Экскурсоводша все не хотела нас отпускать, показывала дворик, вдавалась в подробности личной жизни, и Лилька даже задавала ей вопросы, кто была первая жена, а кто вторая и какие чьи были дети. А экскурсоводша совала ей в руки ручку и просила написать несколько слов в книгу отзывов и намекала, что следовало бы особо отметить работу музейных работников, так как от этого могут зависеть даже фонды, все-таки мнение из Москвы. Это мы-то, постояльцы сельской церкви, мы выступали здесь как полномочные представители столицы! Все это казалось мне мелко и смешно, но делиться с ними своими мыслями и чувствами я вовсе не собирался, зачем? Да и не слишком бы вежливо все это выглядело, все-таки они старались развлечь меня как могли, гордились своей культурной жизнью.
Наконец-то мы выбрались на площадь. Лилька спросила взволнованным голосом:
— Ну как?
— Здорово. Очень-очень интересно.
— Нет, правда тебе понравилось? А мне почему-то показалось — не очень. Но знаешь, это ведь так важно чтобы люди чтили своих земляков, помнили, это ведь создает лицо города, правда?
— А картины-то тебе как?
Лилька прямо посмотрела мне в лицо:
— Картины ничего, на уровне, несколько портретов очень неплохих. Конечно, здесь не лучшие его работы, лучшие, конечно, в музеях…
Значит, она понимала все. Я засмеялся. Кто кому здесь морочил голову?
— Но, знаешь, это еще не все, — сказала она, — у нас еще есть выставочный зал, там интересные выставки бывают. Поедем?
— Выставочный зал? Здесь?
— Представь себе.
И снова мы ехали, но теперь уже как будто совсем по другому городку. Слева далеко тянулась узорчатая ограда то ли парка, то ли сада, потому что преобладали там фруктовые деревья, справа строго стояли старинные желтые здания какого-то учебного заведения. Я прочитал.
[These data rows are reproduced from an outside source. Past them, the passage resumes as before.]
-- ==== Sys2Proof/Syntax.lean ====
section
/-! DEFINITION. The commands as syntax: `Instr`, one constructor for each of the sixteen rows of
spec/opcode_table.json (30_encoding.md R48), and the source lines of the spec's assembler text (R53, R54). -/

namespace Sys2Proof

/-- The sixteen commands (R48). The two format B commands carry their byte operand `IMM` (R46, R47); every other
command names its registers implicitly and carries nothing. -/
inductive Instr where
  /-- `NOP`, 0x0000: do nothing (R105). -/
  | nop
  /-- `CLR`, 0x0100: every register to its reset value (R106). -/
  | clr
  /-- `RDST`, 0x0200: output the status word (R107). -/
  | rdst
  /-- `CRCINIT`, 0x1000: start a checksum (R65). -/
  | crcinit
  /-- `CRCB imm`, 0x11ii: feed one byte to the checksum (R66). -/
  | crcb (imm : Byte)
  /-- `RDCRC`, 0x1200: output the finished checksum (R67). -/
  | rdcrc
  /-- `CHK`, 0x1300: compare the checksum with the stored one in `W` (R68). -/
  | chk
  /-- `PUSHW imm`, 0x20ii: shift one byte into the word assembler (R78). -/
  | pushw (imm : Byte)
  /-- `CLRW`, 0x2100: clear the word assembler (R79). -/
  | clrw
  /-- `SETAVL`, 0x2200: set the buffer size (R80). -/
  | setavl
  /-- `LATLEN`, 0x2300: latch the declared length (R81). -/
  | latlen
  /-- `RDLEN`, 0x2400: output the latched length (R82). -/
  | rdlen
  /-- `LATTYP`, 0x3000: latch a type code from raw bytes (R97). -/
  | lattyp
  /-- `LATTYPS`, 0x3100: latch a type code from its readable string form (R98). -/
  | lattyps
  /-- `RDTYP`, 0x3200: output the latched type code (R99). -/
  | rdtyp
  /-- `RDFLG`, 0x3300: output the flags of the latched type code (R100). -/
  | rdflg
  deriving DecidableEq, Repr

/-- The two command formats (R46): `n` takes no operand, `b` takes the byte operand `IMM`. -/
inductive Format where
  | n
  | b
  deriving DecidableEq, Repr

/-- The sixteen mnemonics of the assembler text (R48, R53), without their operands. -/
inductive Mnemonic where
  | nop | clr | rdst
  | crcinit | crcb | rdcrc | chk
  | pushw | clrw | setavl | latlen | rdlen
  | lattyp | lattyps | rdtyp | rdflg
  deriving DecidableEq, Repr

/-- One line of assembler text as a writer wrote it, with its numbers not yet held to their ranges (R53, R54);
WellFormed.lean checks those. -/
inductive Line where
  /-- A mnemonic and the operand after it, if one stands there (R53). -/
  | command (m : Mnemonic) (operand : Option Nat)
  /-- The directive `.word 0xHHHH`: a raw command word (R53). -/
  | word (cw : Nat)
  /-- The pseudo-instruction `PUSH32 v` (R54). -/
  | push32 (v : Nat)
  /-- The pseudo-instruction `PUSHS`, a string or a list of byte numbers (R54). -/
  | pushs (bytes : List Nat)
  /-- The pseudo-instruction `CRCS`, a string or a list of byte numbers (R54). -/
  | crcs (bytes : List Nat)
  deriving DecidableEq, Repr

/-- The format each command has (the table of R46). -/
def Mnemonic.format : Mnemonic → Format
  | .crcb | .pushw => .b
  | .nop | .clr | .rdst | .crcinit | .rdcrc | .chk | .clrw | .setavl | .latlen | .rdlen
  | .lattyp | .lattyps | .rdtyp | .rdflg => .n

/-- The mnemonic of a command (R48). -/
def Instr.mnemonic : Instr → Mnemonic
  | .nop => .nop
  | .clr => .clr
  | .rdst => .rdst
  | .crcinit => .crcinit
  | .crcb _ => .crcb
  | .rdcrc => .rdcrc
  | .chk => .chk
  | .pushw _ => .pushw
  | .clrw => .clrw
  | .setavl => .setavl
  | .latlen => .latlen
  | .rdlen => .rdlen
  | .lattyp => .lattyp
  | .lattyps => .lattyps
  | .rdtyp => .rdtyp
  | .rdflg => .rdflg

/-- The source line that stands for a command: its mnemonic, and for format B its operand (R53). -/
def Instr.line : Instr → Line
  | .crcb imm => .command .crcb (some imm.toNat)
  | .pushw imm => .command .pushw (some imm.toNat)
  | i => .command i.mnemonic none

end Sys2Proof
end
Всего лишь садоводческий техникум, а рядом научно-исследовательский институт садоводства. Вот тебе и Струмилин, не он один, оказывается, составлял культурное ядро города, пожалуй, у экзальтированной тетки из музея были серьезные конкуренты. За институтом была новая площадь, современная. Там размещались и городские власти, несколько больших неприступного вида зданий, и двухэтажный универмаг, которого я так боялся сегодня с утра, но вот оказалось, зря, мы мимо него проехали как-то даже слишком равнодушно. Я не поверил и покосился на Лильку. Нет, она и бровью не повела, она уже мечтала о выставке и волновалась, что там будет сегодня.
К моему великому удивлению, выставочное здание оказалось небольшим, но сверхсовременным, не только красивым, но и функциональным, какая-то особенная была крыша, вся состоящая из углов. В низком фойе висела бледненькая афишка: «В. А. Некорецкий. Графика». Я поморщился. Графику я вообще не особенно любил, да и сыт был сегодня искусством по горло. Любопытно только было взглянуть на зал, да и женщина у входа, заметив мои колебания, сказала:
— Посмотрите, это удивительный художник, наш, местный, иначе бы нам эту выставку сюда не получить.
Я покивал ей с улыбкой, тем более что Борис все равно уже брал билеты. Удивительное получалось дело — этот городок просто набит был художниками, с чего бы это?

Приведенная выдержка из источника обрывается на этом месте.